Factor in those poor guys south of the border -Mexicans and Puerto Ricans, et al. and you got smaller guys still. See?
I'll consider myself the referee here between both you guys. "Ok no naughties with the heads, when I say break take a step back, when one of you gets knocked down go to the furthest neutral corner, and protect yourself at all times".
If you follow along with this line of reasoning, Sweet Pea, you'll see that I don't even need to "back up the statement" (that HWs have historically been the weakest division)... because you will.
Your statement backs up that the average man was generally suited better for the lower weights around 50-60 years ago. You could say that about football as well, that doesn't mean the best football players are average size. Either way, I see where your argument lies, and it is a good point, I won't be foolish. My take is not that the Heavyweights were the most skilled(I pointed this out in my first response to you) but that historically, they are the greatest weight division in terms of how many great fighters they gave us, period. Also, I'll offer a counter-argument to your point. While most people are in general suited to the lower weights(or at least were in that time period), that doesn't change the fact that my argument was this: There is no other SINGLE division with as many greats as the Heavyweights. I didn't say, the Heavyweights hold more greats than any other division combined. I say this because the Heavyweights are the only openweight division, whilst other weight classes usually have a range between 4 and 7 pounds difference. Therefore, there would be more greats in an openweight division than a division spanning 5 pounds. Again, skill-wise, I agree that LW's are better, and some other classes, but aside from maybe the LW's, I don't think any other SINGLE division is as stacked as the Heavyweights, because of the points above.
You're both off your rockers. If there's three men in a room, one 6'9", one 6'6", and one 6'3", the average is unquestionably at 6'6". Revelation; this does not mean there's three 6'6" men in the room. Do not be fooled! It is in fact, as was implied in Stonehands choice of words, their average height. This is how averages tend to work. To use this as proof that boxers around that height were better by virtue of a bigger sample-pool is not even circumstantial, but non-sensical. I award you both no points, and may God have mercy on your soul.

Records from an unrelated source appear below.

-- ==== Sys2Proof/Machine/MemSteps.lean ====
section
/-! DEFINITION. Steps of the memory side that no instruction makes: fills and evictions (R106 to R108), acceptance of
stores (R66), answers of range and subscription operations (R205, R207), wakes (R202, R251), scrubbing (R119, R292) and
containment (R293). -/

namespace Sys2Proof.Machine

/-- Nothing stands between a die's holders and a sector any more: no request for it is open, and no write-through of it waits for
Done1. -/
def secReady (s : State) (die sector : Nat) : Bool :=
  (s.sec die sector).busy.isNone && !s.asks.any (fun a => a.die == die && match a.kind with
    | .sub => a.pos == sector / 4
    | .upg => a.pos == sector / 4
    | .unsub => a.pos == sector / 4
    | _ => a.pos == sector)
/-- A core's request for a sector is served: its miss entries are free again (R115). -/
def servedAt (s : State) (core sector : Nat) : Bool := secReady s (dieOf core) sector && !(s.core core).misses.any (fun m => m.sector == sector)
/-- A team that waited for sectors returns to issue when all are there (R55, R116). -/
def Team.ready (s : State) (t : Team) : Team :=
  let go := fun secs : List Nat => if secs.all (servedAt s t.core) then { t with status := .run, held := false, since := s.now } else t
  match t.status with
  | .parked secs => go secs
  | .fabric secs => go secs
  | _ => t
/-- Teams whose sectors are there return to issue. -/
def wakeTeams (s : State) : State := { s with teams := s.teams.map (Team.ready s) }
/-- A step becomes due, once. -/
def State.soon (s : State) (e : Event) : State := if s.due.contains e then s else s.later e
/-- What waits for answers of other agents looks again: the device's own writes, fills of miss entries, teams, stores not accepted, engine
commands, commands of the rings, placement and restores. -/
def wakeAll (s : State) : State :=
  let s := devFlush (s.dwq.length + 1) s
  let s := s.cores.foldl (fun s c => c.2.misses.foldl (fun s m =>
    if secReady s (dieOf c.1) m.sector && !(match m.want with | some w => w.sm | none => false) then
      s.soon (.missFill c.1 (m.sector / 4) (m.sector % 4 * 16, m.sector % 4 * 16 + 15) []) else s) s) s
  let s := s.teams.foldl (fun s t => match t.rel with | r :: _ => if r.cells.isEmpty then s else s.soon (.storeAccepted t.hnd false) | [] => s) (wakeTeams s)
  let s := s.queues.foldl (fun s q => wakeQueue s q.1) (s.ecmds.foldl wakeEngine s)
  wakePlacement (wakeOpen s)

/-- What a miss entry wanted of its sector is filled: from the die's copy, or from the bytes that came from another device (R105, R112,
R316). -/
def fillWant (core sector : Nat) (data : List Host.Cell) (s : State) (m : Miss) : State :=
  match m.want with
  | none => s
  | some w =>
    let byte := fun a => (cellAt data a).getD (s.mem.get a)
    if !w.sm then (if (s.sec (dieOf core) sector).st = .i then s
      else
        let s := s.setSec (dieOf core) sector ((s.sec (dieOf core) sector).forRead (core % 48))
        fillWords s core (sector / 4) w.lo w.hi false w.pol w.fr byte)
    else if w.pol = 3 then s.setCore core (fun c => { c with byp := c.byp ++ data })
    else fillWords s core (sector / 4) w.lo w.hi true w.pol w.fr byte
/-- The bytes of a whole sector. -/
def wholeSector (sector : Nat) (data : List Host.Cell) : Bool := (List.range 64).all (fun i => (cellAt data (sector * 64 + i)).isSome)
/-- The miss entries of one sector of a core are served and free again (R115), but for those that wait for bytes of another device. -/
def fillSector (core : Nat) (data : List Host.Cell) (s : State) (sector : Nat) : State :=
  if !secReady s (dieOf core) sector then s
  else
    let data := data.filter (fun c => c.1 / 64 == sector)
    let came := wholeSector sector data
    let mine := fun m : Miss => m.sector == sector && (came || !(match m.want with | some w => w.sm | none => false))
    let ms := (s.core core).misses.filter mine
    ms.foldl (fillWant core sector data) (s.setCore core (fun c => { c with misses := c.misses.filter (fun m => !mine m) }))

/-- MISS_FILL (R106, R115, R116, R316): the sectors of a range of words of a frame have come for a core: what its miss entries wanted of
them merges into the L1 (R105), the entries are free again, and the teams that waited return to issue. `data`: bytes of a
software-managed page of another device, as its home sends them. -/
def execMissFill (core frame : Nat) (words : Nat × Nat) (data : List Host.Cell) (s : State) : Host.Outcome State Fault Refusal :=
  if words.1 > words.2 ∨ words.2 > 63 ∨ core ≥ 384 then .next s
  else .next (wakeTeams (((List.range (words.2 / 16 - words.1 / 16 + 1)).map (fun i => frame * 4 + words.1 / 16 + i)).foldl (fillSector core data) s))

/-- L1_EVICTION (R107, R108, R110, R111): the block of a frame that starts at a word leaves the L1. -/
def execL1Eviction (core frame lo : Nat) (s : State) : Host.Outcome State Fault Refusal :=
  match (s.core core).blocks.find? (fun b => b.frame == frame && b.lo == lo) with
  | some b => .next (evictBlock s core b)
  | none => .next s

/-- The address of an access as a strand gives it, for the report of an error at it (an indexed form: the leader's); 0 where
there is none. -/
def storeAddr (t : Team) (i : Instr) (k : Nat) : DWord :=
  let at_ := fun (a : Mem) (x : Nat) => match pairV t k a.va.toNat with
    | .ok p => (ptrAdd p (memOff a + (x : Int))).getD p
    | .bad _ => 0
  match i with
  | .st a => at_ a 0
  | .ld a => at_ a 0
  | .lda a => at_ a 0
  | .waitne a => at_ a 0
  | .cwb a => at_ a 0
  | .cinv a => at_ a 0
  | .cwbi a => at_ a 0
  | .cprf a => at_ a 0
  | .ldx a => at_ a (match regV t k a.vb.toNat with | .ok x => x.val.toNat * widthBytes (subOf3 a.m) | .bad _ => 0)
  | .stl a => at_ a 0
  | .atom a => at_ a 0
  | .atomcas a => at_ a 0
  | .red a => at_ a 0
  | .stx a => at_ a (match regV t k (memVc a).toNat with | .ok x => x.val.toNat * widthBytes (subOf3 a.m) | .bad _ => 0)
  | _ => 0

/-- The bytes of a released store that have still to perform do so now, if their sectors can be written (R300). -/
def performLate (s : State) (t : Team) (cs : List (Loc × Byte)) : State × Bool :=
  let r := acquireAll s (fun s x => acquireWrite s (dieOf t.core) (t.core % 48) (some t.core) x) (distinct (· / 64) (cohAddrs (cs.map (·.1))))
  if !r.2.isEmpty then (r.1, false)
  else (writeLocs (noteOlder r.1 (cs.map (·.1))) t.hnd (s.qOf t) t.core cs, true)

/-- STORE_ACCEPTED (R66, R118, R293): the home accepts the oldest store released, whose last bytes perform then, or, with none, the
store a team in precise-store mode waits at. An error there is a precise poison fault, reported for the lowest active strand at the
address of its access, 0 for a store by `CVT`, `PBPACK` or `CTXSAVE` (R66 names neither; log entry 53). An error of a store released
already, or a page found poisoned, is contained. -/
def execStoreAccepted (h : Nat) (err : Bool) (s : State) : Host.Outcome State Fault Refusal :=
  match s.team h with
  | none => .next s
  | some t => match t.rel, t.status with
    | r :: rest, _ =>
      if err || r.pas.any (fun a => s.memPsn.contains (a / 4096)) then
        let q := s.qOf t
        .next (wakePlacement (wakeOpen (teardown (rasWrite s 3 (rasLoc t.core (hndSec h)) q (s.ctxOf t) 0 0 (BitVec.ofNat 64 (2 ^ q))) q)))
      else
        let p := performLate s t r.cells
        let s := p.1.setTeam h (fun t => { t with rel := rest })
        .next (if p.2 then s.ecmds.foldl wakeEngine s else p.1)
    | [], .waiting =>
      if !err then .next (s.putTeam { t with status := .accepted, held := false })
      else
        let t1 := { t with status := .run }
        (match fetchAt s t with
        | .instr i =>
          let act := activeOf t (hdrF i)
          let k := act.headD 0
          .next (takeTrap (s.putTeam t1) t1 (trapPoison (some k) (storeAddr t i k)) act false i)
        | .bad tr => .next (takeTrap (s.putTeam t1) t1 tr t.enabled false (.illegal 0)))
    | [], _ => .next s

/-- RANGE_OP_COMPLETE (R205): the oldest range operation of the team is complete and its reply written; engine commands that waited for
it may go on. -/
def execRangeOpComplete (h : Nat) (s : State) : Host.Outcome State Fault Refusal :=
  match s.team h with
  | none => .next s
  | some t => match t.ranges with
    | [] => .next s
    | r :: rest =>
      let s := reply (s.putTeam { t with ranges := rest }) h r.vd r.w
      .next (s.ecmds.foldl wakeEngine s)

/-- The result word of a subscription request (R207): each count held at 0xFFFF. -/
def subWord (r : SubOwed) : Word := word (min r.fmtd 65535 + 65536 * min r.exact 65535)
/-- SUBSCRIPTION_ANSWERED (R207, R208): every directory has answered the oldest such request of the team, and its result is written. -/
def execSubscriptionAnswered (h : Nat) (s : State) : Host.Outcome State Fault Refusal :=
  match s.team h with
  | none => .next s
  | some t => match t.subs.find? (fun r => r.left == 0) with
    | none => .next s
    | some r => .next (reply (s.putTeam { t with subs := t.subs.filter (fun x => x.id != r.id) }) h r.vd (subWord r))

/-- WAITNE_WAKE (R202): the waiting team reads again. -/
def execWaitneWake (h : Nat) (s : State) : Host.Outcome State Fault Refusal :=
  .next (s.setTeam h (fun t => if t.held then { t with held := false, since := s.now } else t))

/-- SLEEP_DEADLINE (R251): the team that slept until now is ready to complete its `SLEEP`. -/
def execSleepDeadline (h : Nat) (s : State) : Host.Outcome State Fault Refusal :=
  .next (s.setTeam h (fun t => match t.status with
    | .slept d => if s.now ≥ d then { t with held := false, since := s.now } else t
    | _ => t))

/-- HW_ERROR_CONTAINMENT (R293): the queue named by the entry, or every queue with a resident team on the section, or on
the core where no section is named. -/
def execHwErrorContainment (core sec : Nat) (q : Option Nat) (s : State) : Host.Outcome State Fault Refusal :=
  let qs := match q with
    | some q => [q]
    | none => distinct id ((s.teams.filter (fun t => t.core == core && (decide (sec > 3) || hndSec t.hnd == sec))).map (s.qOf ·))
  let s := rasWrite s 3 (rasLoc core (sec % 4)) (q.getD 255) 65535 0 0 (BitVec.ofNat 64 (ofBits qs))
  .next (wakePlacement (wakeOpen (qs.foldl teardown s)))

/-- One register error met by a scrub (R292): corrected and logged, or marked and logged. -/
def scrubOne (core sec : Nat) (s : State) (e : RegUpset) : State :=
  let h := mkHnd e.t sec core
  match s.team h with
  | none => s
  | some t =>
    if e.corr then rasWrite s 1 (rasLoc core sec) (s.qOf t) (s.ctxOf t) 0 0 (BitVec.ofNat 64 e.reg)
    else
      let s := dropClaims (s.putTeam (t.setStrand e.strand (fun x => { x with regs := upd x.regs e.reg (fun r => { r with psn := true }) }))) h
      rasWrite s 2 (rasLoc core sec) (s.qOf t) (s.ctxOf t) 0 0 (BitVec.ofNat 64 (e.reg + 2 ^ 32 * e.strand))

/-- REGISTER_SCRUB (R292). -/
def execRegisterScrub (core sec : Nat) (errs : List RegUpset) (s : State) : Host.Outcome State Fault Refusal :=
  .next (errs.foldl (scrubOne core sec) s)

/-- REFRESH (R119, R117): an uncorrectable burst poisons its 4 KiB page. -/
def execRefresh (pa : Nat) (bad : Bool) (s : State) : Host.Outcome State Fault Refusal :=
  if !bad ∨ devOf pa ≠ s.devid ∨ pa % 2 ^ 39 ≥ devBytes then .next s
  else .next (rasWrite { s with memPsn := sadd (pa / 4096) s.memPsn } 6 65535 255 65535 0 (BitVec.ofNat 64 pa) (BitVec.ofNat 64 (pa % 4096)))

end Sys2Proof.Machine
end

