-- ==== Sys2Proof/Machine/Stake.lean ====
section
/-! DEFINITION. Stake channels (R209, R210). -/

namespace Sys2Proof.Machine

/-- The channel an instruction names on the team's pair. -/
def chanOf (c : Run) (a : Alu) : Nat := pairOf c.core * 4 + a.m.toNat % 4
/-- Channels 0 and 1 carry upward: the lower die pushes (R209). -/
def pushSide (c : Run) (a : Alu) : Bool := isLower c.core == decide (a.m.toNat % 4 < 2)
/-- The channel may be named by the team's context (R209). -/
def chanFree (c : Run) (a : Alu) : Bool := match (c.s.chan (chanOf c a)).owner with | none => true | some x => x == ctxId c.ctx

/-- The team names the channel: it becomes its context's, and its group is recorded (R209). -/
def nameChan (c : Run) (a : Alu) (s : State) : State :=
  let k := chanOf c a
  (s.setChan k (fun x => { x with owner := some (ctxId c.ctx), groups := sadd c.t.grp x.groups })).setGroup c.t.grp (fun g =>
    { g with chans := sadd k g.chans })

/-- The shared tests of push and pop: side and ownership, and at most 16 passes (R209, R210). -/
def chanTests (c : Run) (a : Alu) (side : Bool) : V Unit :=
  (V.both (V.test (side && chanFree c a) trapPriv) (V.test (decide (c.livePasses.length ≤ 16)) trapIllegal)).map (fun _ => ())

/-- SKPUSH (R210). -/
def execSkpush (a : Alu) (s : State) :=
  runI (.skpush a) (fun c => withActive c (fun _ =>
    (V.both (chanTests c a (pushSide c a)) (V.all (c.act.map (fun k => (c.regT k a.va).map (fun r => (k, r.val, r.tag)))))).res (fun x =>
      let ch := c.s.chan (chanOf c a)
      if ch.entries.length + c.livePasses.length > 16 then .hold c.s
      else
        let es := c.livePasses.map (fun p => (List.range 32).map (fun i =>
          match x.2.find? (fun y => y.1 == p * 32 + i) with
          | some y => y.2
          | none => ((0 : Word), (0 : BitVec 4))))
        .done (Done.seq ((nameChan c a c.s).setChan (chanOf c a) (fun ch => { ch with entries := ch.entries ++ es })))))) s
/-- SKPOP (R210). -/
def execSkpop (a : Alu) (s : State) :=
  runI (.skpop a) (fun c => withActive c (fun _ => (chanTests c a (!pushSide c a)).res (fun _ =>
    let ch := c.s.chan (chanOf c a)
    let n := c.livePasses.length
    if ch.entries.length < n then .hold c.s
    else
      let got := c.livePasses.zip ch.entries
      let os := c.act.map (fun k => match got.find? (fun e => e.1 == k / 32) with
        | some e => let y := nth ((0 : Word), (0 : BitVec 4)) e.2 (k % 32); Out.tagged a.vd y.1 y.2 0
        | none => ⟨[], 0⟩)
      let s := (nameChan c a c.s).setChan (chanOf c a) (fun ch => { ch with entries := ch.entries.drop n })
      .done { Done.seq (s.putTeam (writeOuts c.t c.act os)) with writes := wroteIn c.act os, reads := some [] }))) s
/-- SKFREE (R210): from either side. -/
def execSkfree (a : Alu) (s : State) :=
  runI (.skfree a) (fun c => withActive c (fun _ => (V.test (chanFree c a) trapPriv).res (fun _ =>
    let n := sampleOf c.s (16 - (c.s.chan (chanOf c a)).entries.length)
    .done { Done.seq ((nameChan c a c.s).putTeam ((c.t.sampled (3 + a.m.toNat % 4) n).writeAll c.t.all a.vd.toNat (word n) 0)) with
      writes := [(a.vd.toNat, c.t.all)], reads := some [] }))) s

end Sys2Proof.Machine
end

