/-- The choice that may allow an outcome (R294): each read byte's source (none: the initial value), each byte's coherence order as a
rank of its writes, the sc order, and the instants at which reads perform and at which writes do, on the writer's die and
elsewhere (R306). -/
structure OrderChoice where
  src : Nat → Spot → Option Nat
  rank : Spot → Nat → Nat
  sc : Nat → Nat
  read : Nat → Nat
  near : Nat → Nat
  far : Nat → Nat

/-- One write, or the initial value, precedes another in a byte's coherence order (R305). -/
def OrderChoice.before (c : OrderChoice) (s : Spot) : Option Nat → Option Nat → Prop
  | none, some _ => True
  | some w, some v => c.rank s w < c.rank s v
  | _, none => False

/-- Event i has such a property. -/
def Execution.Has (x : Execution) (i : Nat) (p : MemEvent → Bool) : Prop := (match x[i]? with | some e => p e | none => false) = true
/-- Event i writes, or reads, a byte. -/
def Execution.Writes (x : Execution) (i : Nat) (s : Spot) : Prop := x.Has i (fun e => e.writes s)
def Execution.Reads (x : Execution) (i : Nat) (s : Spot) : Prop := x.Has i (fun e => e.reads s)

/-- A write immediately precedes another in coherence order. -/
def Execution.Next (x : Execution) (c : OrderChoice) (s : Spot) (w : Option Nat) (v : Nat) : Prop :=
  c.before s w (some v) ∧ ∀ u, x.Writes u s → ¬(c.before s w (some u) ∧ c.before s (some u) (some v))

/-- The release sequence of a write at a byte (R303). -/
inductive Execution.InSequence (x : Execution) (c : OrderChoice) (s : Spot) (w : Nat) : Nat → Prop where
  | self : x.InSequence c s w w
  | next {v u : Nat} : x.InSequence c s w v → x.Has u (fun e => e.isRmw && e.writes s) → x.Next c s (some v) u → x.InSequence c s w u

/-- Event p is a release point of write w, at a scope (R303, R323, R238): the write itself, a release `FENCE` before it, or, for a
transfer's write to space 0, the issue of its command. -/
def Execution.releasePoint (x : Execution) (w p scope : Nat) : Bool :=
  x.pair w p (fun a b =>
    (w == p && a.releaseWrite && scope == a.scope) ||
    (x.teamOrder p w && a.isAccess && !a.wr.isEmpty && b.kind == .fence && isRelease b.ord && scope == b.scope) ||
    (match a.kind with
      | .engine c => isRelease a.ord && !a.wr.isEmpty && scope == a.scope &&
          (if a.scope == 6 then a.wr.all (fun s => !s.isLocal) && x.issuedAt w p c else w == p)
      | _ => false))
/-- Event p is an acquire point of read r, at a scope (R303, R324). -/
def Execution.acquirePoint (x : Execution) (r p scope : Nat) : Bool :=
  x.pair r p (fun a b =>
    (r == p && a.accesses && isAcquire a.ord && !a.rd.isEmpty && scope == a.scope) ||
    (x.teamOrder r p && a.isAccess && !a.rd.isEmpty && b.kind == .fence && isAcquire b.ord && scope == b.scope))

/-- The fences around a push and the pop of its entry (R309). -/
def Execution.stakeEdge (x : Execution) (i j : Nat) : Bool :=
  let ks := List.range x.length
  x.pair i j (fun a b => a.kind == .fence && isRelease a.ord && decide (5 ≤ a.scope) && b.kind == .fence && isAcquire b.ord && decide (5 ≤ b.scope) &&
    ks.any (fun k => x.teamOrder i k && ks.any (fun m => x.teamOrder m j && x.pair k m (fun p q =>
      match p.kind, q.kind with | .push e, .pop f => e == f | _, _ => false))))
/-- The pairs of Table 16-3: the points' scopes match. -/
def Execution.signalEdge (x : Execution) (i j : Nat) : Bool :=
  x.pair i j (fun a b => a.gives.any (fun g => !g.unscoped && b.takes.contains g) && scopeMatched a.who a.scope b.who b.scope)

/-- Synchronises-with (R303, R309, Table 16-3). -/
def Execution.Sync (x : Execution) (c : OrderChoice) (i j : Nat) : Prop :=
  (∃ w v r s sa sb, x.Writes w s ∧ x.Reads r s ∧ c.src r s = some v ∧ x.InSequence c s w v ∧
    x.releasePoint w i sa = true ∧ x.acquirePoint r j sb = true ∧
    x.pair i j (fun a b => scopeMatched a.who sa b.who sb && !a.sm && !b.sm) = true) ∨
  x.signalEdge i j = true ∨ x.stakeEdge i j = true

/-- Happens-before (R304). -/
def Execution.Before (x : Execution) (c : OrderChoice) : Nat → Nat → Prop :=
  Relation.TransGen (fun i j => x.orderEdge i j = true ∨ x.Sync c i j ∨ x.engineEdge i j = true)

/-- R305 holds between two events: neither on a software-managed page, or both of one core (R316). -/
def MemEvent.shares (a b : MemEvent) : Bool := (!a.sm && !b.sm) || (a.who.coreOf.isSome && a.who.coreOf == b.who.coreOf)

/-- The bytes that one event's access takes in one piece with a byte (R104). -/
def MemEvent.unit (e : MemEvent) (s : Spot) : List Spot :=
  let bs := if e.wr.isEmpty then e.rd else e.wr
  let n := bs.length
  let lo := bs.foldl (fun m b => min m b.addr) s.addr
  if !e.isAccess || lo % n ≠ 0 then [s]
  else if n = 1 ∨ n = 2 ∨ n = 4 ∨ n = 8 then bs
  else if n = 16 then bs.filter (fun b => b.addr / 8 == s.addr / 8)
  else [s]

/-- Table 16-4: a write performs to a reader of another team at its one instant, at the later one, or under no promise. -/
inductive Promise where
  | once
  | later
  | open_
  deriving DecidableEq, Repr

/-- The promise of a write to a reader (Table 16-4, R315, R316). -/
def MemEvent.promise (w r : MemEvent) : Promise :=
  if w.wr.any Spot.isLocal then .once
  else if w.who.sameTeam r.who || r.sub.isSome || w.sm || r.sm then .open_
  else if w.page == 1 then .once
  else if w.strong && decide (4 ≤ w.scope) then (if w.who.instanceHas w.scope r.who then .once else .open_)
  else if w.who.sameDie r.who then .once else .later

/-- At an instant a write performs to a reader: earlier reads do not see it, later ones see it or a later write (R306). -/
def Execution.PerformsAt (x : Execution) (c : OrderChoice) (w r t : Nat) : Prop :=
  ∀ s, x.Writes w s → x.Reads r s →
    (c.read r < t → c.before s (c.src r s) (some w)) ∧ (t ≤ c.read r → ¬c.before s (c.src r s) (some w))

/-- The value of the byte's source (R305). -/
def OrderChoice.value (c : OrderChoice) (v : MemValues) (r : Nat) (s : Spot) : Byte :=
  match c.src r s with
  | some w => v.put w s
  | none => v.init s

/-- The events with a property, of two events. -/
def Execution.Both (x : Execution) (i j : Nat) (f : MemEvent → MemEvent → Bool) : Prop := x.pair i j f = true

/-- Every rule of the chapter holds under a choice (R294). -/
structure Execution.Consistent (x : Execution) (v : MemValues) (c : OrderChoice) : Prop where
  /-- Each read byte comes from a write of it, or is the initial value (R305). -/
  source : ∀ r s, x.Reads r s → ∀ w, c.src r s = some w → x.Writes w s
  /-- The value read is its source's (R305); a subscribed read returns each element of it rounded and widened (R314). -/
  value : ∀ r s, x.Reads r s → x.Has r (fun e => e.sub.isNone) → v.got r s = c.value v r s
  rounded : ∀ r f a, x.Has r (fun e => e.sub == some f) → a % stoBytes f.1 = 0 → x.Reads r (.mem a) →
    leNat ((List.range (stoBytes f.1)).map (fun i => v.got r (.mem (a + i)))) =
      roundedView f.1 f.2 (leNat ((List.range (stoBytes f.1)).map (fun i => c.value v r (.mem (a + i)))))
  /-- Coherence order is total (R305). -/
  total : ∀ s w u, x.Writes w s → x.Writes u s → c.rank s w = c.rank s u → w = u
  /-- R304. -/
  acyclic : ∀ i, ¬x.Before c i i
  /-- R305, rules 1 to 5. -/
  writeWrite : ∀ s w u, x.Writes w s → x.Writes u s → x.Both w u MemEvent.shares → x.Before c w u → c.before s (some w) (some u)
  readNotLater : ∀ s r w, x.Reads r s → c.src r s = some w → x.Both r w MemEvent.shares → ¬x.Before c r w
  readNotOlder : ∀ s r w, x.Reads r s → x.Writes w s → x.Both w r MemEvent.shares → x.Before c w r → ¬c.before s (c.src r s) (some w)
  readRead : ∀ s r q, x.Reads r s → x.Reads q s → x.Both r q MemEvent.shares → x.Before c r q → ¬c.before s (c.src q s) (c.src r s)
  readWrite : ∀ s r w, x.Reads r s → x.Writes w s → x.Both r w MemEvent.shares → x.Before c r w → c.before s (c.src r s) (some w)
  update : ∀ s u, x.Has u (fun e => e.isRmw && e.reads s && e.writes s) → x.Next c s (c.src u s) u
  /-- R104: a read sees all of a store's bytes that both take in one piece, or none. -/
  whole : ∀ r w s s', x.Reads r s → x.Reads r s' → x.Writes w s → x.Writes w s' →
    x.Both r w (fun a b => (a.unit s).contains s' && (b.unit s).contains s') →
    c.before s (c.src r s) (some w) → c.before s' (c.src r s') (some w)
  /-- R306, Table 16-4. -/
  instants : ∀ w, c.near w ≤ c.far w
  readsInOrder : ∀ r q s s', x.Reads r s → x.Reads q s' → x.Before c r q → c.read r ≤ c.read q
  once : ∀ w r, x.Both w r (fun a b => a.promise b == .once) → x.PerformsAt c w r (c.near w)
  later : ∀ w r, x.Both w r (fun a b => a.promise b == .later) → x.PerformsAt c w r (c.far w)
  /-- R392: a release write to scratchpad or carve performs once what Table 16-1 orders before it has, to every observer. -/
  localRelease : ∀ i w, x.Has w (fun e => e.isAccess && e.wr.any Spot.isLocal) → x.Ordered i w →
    (x.Has w MemEvent.releaseWrite ∨ x.fenced i w isRelease = true) →
    (x.Has i (fun e => e.isAccess && !e.wr.isEmpty) → c.far i ≤ c.near w) ∧ (x.Has i (fun e => e.isAccess && !e.rd.isEmpty) → c.read i ≤ c.near w)
  /-- R318. -/
  scTotal : ∀ i j, x.Has i MemEvent.isSc → x.Has j MemEvent.isSc → c.sc i = c.sc j → i = j
  scBefore : ∀ i j, x.Both i j (fun a b => a.isSc && b.isSc && scopeMatched a.who a.scope b.who b.scope) → x.Before c i j → c.sc i < c.sc j
  scReads : ∀ i j w r s, x.Both i j (fun a b => a.isSc && b.isSc && scopeMatched a.who a.scope b.who b.scope) → c.sc i < c.sc j →
    (w = i ∨ x.Ordered w i) → (r = j ∨ x.Ordered j r) → x.Writes w s → x.Reads r s → ¬c.before s (c.src r s) (some w)
  scWrites : ∀ i j s, x.Both i j (fun a b => a.scAccess && b.scAccess && scopeMatched a.who a.scope b.who b.scope) → c.sc i < c.sc j →
    x.Writes i s → x.Writes j s → c.before s (some i) (some j)
  scReadWrite : ∀ i j s, x.Both i j (fun a b => a.scAccess && b.scAccess && scopeMatched a.who a.scope b.who b.scope) → c.sc i < c.sc j →
    x.Reads i s → x.Writes j s → c.before s (c.src i s) (some j)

OK, a simple "wrong" woulda done just fine, but uh.... Anyways, exact averages also almost always end up being where the larger amount fall into. Such as, if the average of 500 people is 5'6, you will find more people that are 5'6 than any other height on most occasions, that is just fact. That is the way averages work. Either way, I don't know why it applies to me, I simply acknowledged it, and continued with my point.
As it pertains to this discussion, I would actually argue the opposite -- that by virtue of heavyweight being an open weightclass it would benefit from a larger sample-pool than a specific weightclass, in this case lightweight, which is much narrower. And forgive me for blowing up, but I encounter so many terrible arguments in the general forum (which I prefer since my interest lies in discussing current boxing) that I sometimes flee here, to classic, where people are generally more intelligent and less confrontational. Didn't want my last haven to be sullied. >.> Anyway, you were trying to reason with Stonehands, who'll soon retort ith three parts bluster, one part knowledge and some scattered factual data. Don't let me keep you!
What height are you Sweet Pea?. I'm 6' 0". Hold on. If Duran stands at 5' 7" and Ali at 6' 3", then surely Ali must be a greater fighter and ranked higher P4P, nah? Bigger means better. Thats a general forum awnser.
Forget height. I'm talking about weight. If 1,000 men are boxers and of these 500 are MWs, 400 are LWs and 100 are HWs then it follows that you are going to have more good/talented MWs and less good/talented HWs. The plain and simple fact is this: most men are not 6'4 and 235 pounds. The field is smaller. Where there are less soldiers, there are less great soldiers. This is where Sweet Pea is wrong... his definition of "great" strikes me as tied into celebrity. The HWs were and will always be the glory division. Everyone wants to see big men go at it. "Where the HW division goes, there goes boxing" was an old adage. They get more press, but that doesn't mean that they are the best crop and I would argue that one of the reasons for that is that there are simply less HWs available to become great.
That's not true, for the reasons I mentioned, the Heavuweight division spans a lot further than any other single division, as the HW's weigh anything from 200 pounds on up. The Lightweights are a division that spans 5 pounds, therefore, despite the fact that people are(or were) generally smaller, the fact is that the HW division is simply much bigger in terms of the different sizes it is capable of holding, than any other division. A lot more variety, from a guy like Marciano to Valuev.
Most men don't specifially train down to the 130-135 pound range, either. That's a vry small net, and there are plenty of weightclasses in close proximity for the ones just an inch too big or small. Also, the argument doesn't change when you make the subject weight instead of height. Same difference. Lastly, it's a very questionable argument to begin with. The depth of a division comes by virtue of the fighters that populate it, not through pseudo-scientific ramblings that fail to prove or disprove anything at all.